▸ Task inputs:
-- ==== Sys2Proof/Tests/Slice0.lean ====
section
/-!
SUPPORT. Tests of the model on the vectors of 95_test_vectors.md, and for every statement of Obligations.lean that has
hypotheses a state and operands that meet them, clause by clause.
-/

namespace Sys2Proof.Tests

open Sys2Proof Sys2Proof.Machine

/-! ## Helpers -/

/-- The result is a next state in which `f` reads `x`. -/
def gives {β : Type} [DecidableEq β] (r : Result) (f : State → β) (x : β) : Bool :=
  match r with
  | .next t => decide (f t = x)
  | .fault _ => false
  | .refused _ => false

/-- Configuration TC1 (95_test_vectors.md section 2). -/
def tc1 : ConfigRegs where
  g := some 1
  a := some 4
  v := some 2
  thresh := some 10
  d := some 2
  w := some 12
  parityEn := some 1
  parityOdd := some 0
  autoEn := some 0
  fixedBitrate := some 4
  tolNum := some 1
  tolDen := some 2
  stopCount := none
  detLo := none
  detHi := none
  maxMsg := some 16

/-- Configuration TC2 (95_test_vectors.md section 2). -/
def tc2 : ConfigRegs := { tc1 with autoEn := some 1, stopCount := some 6, detLo := some 2, detHi := some 6 }

/-- Power-on with a configuration written. -/
def halted (c : ConfigRegs) : State := { State.reset with cfg := c }

/-- The launch premise (R167): right after a successful RESET. -/
def launched (c : ConfigRegs) : State := startSession (halted c)

/-- In Frame with an opened stream, bitrate 4 and tolerance 2. -/
def framed (c : ConfigRegs) (bb : List Bool) : State :=
  { launched c with decoderState := .frame, streamOpened := true, bitrate := 4, tolerance := 2, bb := bb }

/-- Slots written as the vectors write them. -/
def slots (ns : List Nat) : List Bool := ns.map (fun n => n == 1)

/-- Faulted. -/
def broken : State := raiseFault .illegalTransaction (launched tc1)

/-- FLAT (95_test_vectors.md section 3). -/
def flat : List Byte := List.replicate 8 100

/-- EDGE (95_test_vectors.md section 3). -/
def edgeBlock : List Byte := [0, 0, 0, 0, 255, 255, 255, 255]

/-! ## Well-formedness: each check refuses an ill-formed term (R65, R72) -/

theorem test_wf_index_15 : (Instr.cfgw 15 0).wf = true := by decide

theorem test_wf_index_16 : (Instr.cfgw 16 0).wf = false := by decide

theorem test_wf_length : (Instr.block flat).wf = true := by decide

theorem test_wf_too_long : (Instr.block (List.replicate 16777216 0)).wf = false := by
  simp only [Instr.wf, List.length_replicate]
  decide

/-! ## Decoding: words written out from the spec (V70 to V80, R70) -/

theorem test_decode_reset : decode [0x00000000] = .ok .reset [] := by decide

theorem test_decode_cfgw_d : decode [0x00000401, 0x00000002] = .ok (.cfgw 4 2) [] := by decide

theorem test_decode_cfgw_max_msg : decode [0x00000F01, 0x00000010] = .ok (.cfgw 15 16) [] := by decide

theorem test_decode_cfgw_16 : decode [0x00001001, 0x00000007] = .illegal .reservedIndex [] := by decide

theorem test_decode_flat : decode [0x00000802, 0x64646464, 0x64646464] = .ok (.block flat) [] := by decide

theorem test_decode_edge : decode [0x00000802, 0x00000000, 0xFFFFFFFF] = .ok (.block edgeBlock) [] := by decide

theorem test_decode_block_3 : decode [0x00000302, 0x00030201] = .ok (.block [1, 2, 3]) [] := by decide

theorem test_decode_block_0 : decode [0x00000002, 0x00000004] = .ok (.block []) [0x00000004] := by decide

/-- V77: the encoding is legal, and 4194304 payload words follow. -/
theorem test_decode_block_longest : headerProblem 0xFFFFFF02 = none ∧ payloadWords 0xFFFFFF02 = 4194304 := by decide

theorem test_decode_end_eos : decode [0x00000003] = .ok (.endSession false) [] := by decide

theorem test_decode_end_err : decode [0x00000013] = .ok (.endSession true) [] := by decide

theorem test_decode_cancel : decode [0x00000004] = .ok .cancel [] := by decide

theorem test_decode_reserved_ops :
    ((List.range 11).all fun k => decode [BitVec.ofNat 32 (k + 5)] == .illegal .reservedOp []) = true := by decide

/-- V69, V69b. -/
theorem test_decode_must_be_zero :
    ([0x00000010, 0x00000100, 0x00000023, 0x00010001, 0x00000812].all fun h =>
      headerProblem h == some .mustBeZero) = true := by decide

/-- Check order (R71): OP before the must-be-zero bits, and those before the index. -/
theorem test_decode_check_order :
    headerProblem 0x00000015 = some .reservedOp ∧ headerProblem 0x00011001 = some .mustBeZero := by decide

theorem test_decode_stage_codes :
    [0x10, 0x11, 0x12, 0x20, 0x21].map decodeStage =
      [some .avg, some .gapdet, some .debounce, some .brfix, some .brauto] := by decide

theorem test_decode_stage_codes_bit :
    [0x30, 0x31, 0x32, 0x33, 0x34, 0x35, 0x36, 0x37, 0x38, 0x39].map decodeStage =
      [some .bitdet, some .gapend, some .bitappend, some .bytedone, some .delimOpen, some .delimClose, some .payload,
        some .discard, some .msgemit, some .ifbit] := by decide

theorem test_decode_stage_none : [0x00, 0x13, 0x22, 0x3A, 0xFF].map decodeStage = [none, none, none, none, none] := by
  decide

theorem test_table_word_cfgw : decodeTableWord 64 0x0000000200000401 = some (.cfgw 4 2) := by decide

theorem test_table_word_block : decodeTableWord 32 0x00000502 = some (.block [0, 0, 0, 0, 0]) := by decide

theorem test_table_word_illegal : decodeTableWord 32 0x00000005 = none := by decide

theorem test_encode_cfgw : encode (.cfgw 4 2) = .host [0x00000401, 0x00000002] := by decide

theorem test_encode_block : encode (.block [1, 2, 3]) = .host [0x00000302, 0x00030201] := by decide

/-- V81: the output record of Msg(1, "HI"). -/
theorem test_output_record : outputRecord ⟨1, [0x48, 0x49]⟩ = [0x00000001, 0x00000002, 0x00004948] := by decide

/-! ## The step -/

theorem test_fetch_cfgw :
    gives (step (State.reset.withFetchWord 64 0x0000000200000401)) (fun t => (t.cfg.d, t.rx)) (some 2, []) = true := by
  decide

▸ Work request:
Could you restate all of the lines above without altering a single word?

▸ Answer for the task:
-- ==== Sys2Proof/Tests/Slice0.lean ====
section
/-!
SUPPORT. Tests of the model on the vectors of 95_test_vectors.md, and for every statement of Obligations.lean that has
hypotheses a state and operands that meet them, clause by clause.
-/

namespace Sys2Proof.Tests

open Sys2Proof Sys2Proof.Machine

/-! ## Helpers -/

/-- The result is a next state in which `f` reads `x`. -/
def gives {β : Type} [DecidableEq β] (r : Result) (f : State → β) (x : β) : Bool :=
  match r with
  | .next t => decide (f t = x)
  | .fault _ => false
  | .refused _ => false

/-- Configuration TC1 (95_test_vectors.md section 2). -/
def tc1 : ConfigRegs where
  g := some 1
  a := some 4
  v := some 2
  thresh := some 10
  d := some 2
  w := some 12
  parityEn := some 1
  parityOdd := some 0
  autoEn := some 0
  fixedBitrate := some 4
  tolNum := some 1
  tolDen := some 2
  stopCount := none
  detLo := none
  detHi := none
  maxMsg := some 16

/-- Configuration TC2 (95_test_vectors.md section 2). -/
def tc2 : ConfigRegs := { tc1 with autoEn := some 1, stopCount := some 6, detLo := some 2, detHi := some 6 }

/-- Power-on with a configuration written. -/
def halted (c : ConfigRegs) : State := { State.reset with cfg := c }

/-- The launch premise (R167): right after a successful RESET. -/
def launched (c : ConfigRegs) : State := startSession (halted c)

/-- In Frame with an opened stream, bitrate 4 and tolerance 2. -/
def framed (c : ConfigRegs) (bb : List Bool) : State :=
  { launched c with decoderState := .frame, streamOpened := true, bitrate := 4, tolerance := 2, bb := bb }

/-- Slots written as the vectors write them. -/
def slots (ns : List Nat) : List Bool := ns.map (fun n => n == 1)

/-- Faulted. -/
def broken : State := raiseFault .illegalTransaction (launched tc1)

/-- FLAT (95_test_vectors.md section 3). -/
def flat : List Byte := List.replicate 8 100

/-- EDGE (95_test_vectors.md section 3). -/
def edgeBlock : List Byte := [0, 0, 0, 0, 255, 255, 255, 255]

/-! ## Well-formedness: each check refuses an ill-formed term (R65, R72) -/

theorem test_wf_index_15 : (Instr.cfgw 15 0).wf = true := by decide

theorem test_wf_index_16 : (Instr.cfgw 16 0).wf = false := by decide

theorem test_wf_length : (Instr.block flat).wf = true := by decide

theorem test_wf_too_long : (Instr.block (List.replicate 16777216 0)).wf = false := by
  simp only [Instr.wf, List.length_replicate]
  decide

/-! ## Decoding: words written out from the spec (V70 to V80, R70) -/

theorem test_decode_reset : decode [0x00000000] = .ok .reset [] := by decide

theorem test_decode_cfgw_d : decode [0x00000401, 0x00000002] = .ok (.cfgw 4 2) [] := by decide

theorem test_decode_cfgw_max_msg : decode [0x00000F01, 0x00000010] = .ok (.cfgw 15 16) [] := by decide

theorem test_decode_cfgw_16 : decode [0x00001001, 0x00000007] = .illegal .reservedIndex [] := by decide

theorem test_decode_flat : decode [0x00000802, 0x64646464, 0x64646464] = .ok (.block flat) [] := by decide

theorem test_decode_edge : decode [0x00000802, 0x00000000, 0xFFFFFFFF] = .ok (.block edgeBlock) [] := by decide

theorem test_decode_block_3 : decode [0x00000302, 0x00030201] = .ok (.block [1, 2, 3]) [] := by decide

theorem test_decode_block_0 : decode [0x00000002, 0x00000004] = .ok (.block []) [0x00000004] := by decide

/-- V77: the encoding is legal, and 4194304 payload words follow. -/
theorem test_decode_block_longest : headerProblem 0xFFFFFF02 = none ∧ payloadWords 0xFFFFFF02 = 4194304 := by decide

theorem test_decode_end_eos : decode [0x00000003] = .ok (.endSession false) [] := by decide

theorem test_decode_end_err : decode [0x00000013] = .ok (.endSession true) [] := by decide

theorem test_decode_cancel : decode [0x00000004] = .ok .cancel [] := by decide

theorem test_decode_reserved_ops :
    ((List.range 11).all fun k => decode [BitVec.ofNat 32 (k + 5)] == .illegal .reservedOp []) = true := by decide

/-- V69, V69b. -/
theorem test_decode_must_be_zero :
    ([0x00000010, 0x00000100, 0x00000023, 0x00010001, 0x00000812].all fun h =>
      headerProblem h == some .mustBeZero) = true := by decide

/-- Check order (R71): OP before the must-be-zero bits, and those before the index. -/
theorem test_decode_check_order :
    headerProblem 0x00000015 = some .reservedOp ∧ headerProblem 0x00011001 = some .mustBeZero := by decide

theorem test_decode_stage_codes :
    [0x10, 0x11, 0x12, 0x20, 0x21].map decodeStage =
      [some .avg, some .gapdet, some .debounce, some .brfix, some .brauto] := by decide

theorem test_decode_stage_codes_bit :
    [0x30, 0x31, 0x32, 0x33, 0x34, 0x35, 0x36, 0x37, 0x38, 0x39].map decodeStage =
      [some .bitdet, some .gapend, some .bitappend, some .bytedone, some .delimOpen, some .delimClose, some .payload,
        some .discard, some .msgemit, some .ifbit] := by decide

theorem test_decode_stage_none : [0x00, 0x13, 0x22, 0x3A, 0xFF].map decodeStage = [none, none, none, none, none] := by
  decide

theorem test_table_word_cfgw : decodeTableWord 64 0x0000000200000401 = some (.cfgw 4 2) := by decide

theorem test_table_word_block : decodeTableWord 32 0x00000502 = some (.block [0, 0, 0, 0, 0]) := by decide

theorem test_table_word_illegal : decodeTableWord 32 0x00000005 = none := by decide

theorem test_encode_cfgw : encode (.cfgw 4 2) = .host [0x00000401, 0x00000002] := by decide

theorem test_encode_block : encode (.block [1, 2, 3]) = .host [0x00000302, 0x00030201] := by decide

/-- V81: the output record of Msg(1, "HI"). -/
theorem test_output_record : outputRecord ⟨1, [0x48, 0x49]⟩ = [0x00000001, 0x00000002, 0x00004948] := by decide

/-! ## The step -/

theorem test_fetch_cfgw :
    gives (step (State.reset.withFetchWord 64 0x0000000200000401)) (fun t => (t.cfg.d, t.rx)) (some 2, []) = true := by
  decide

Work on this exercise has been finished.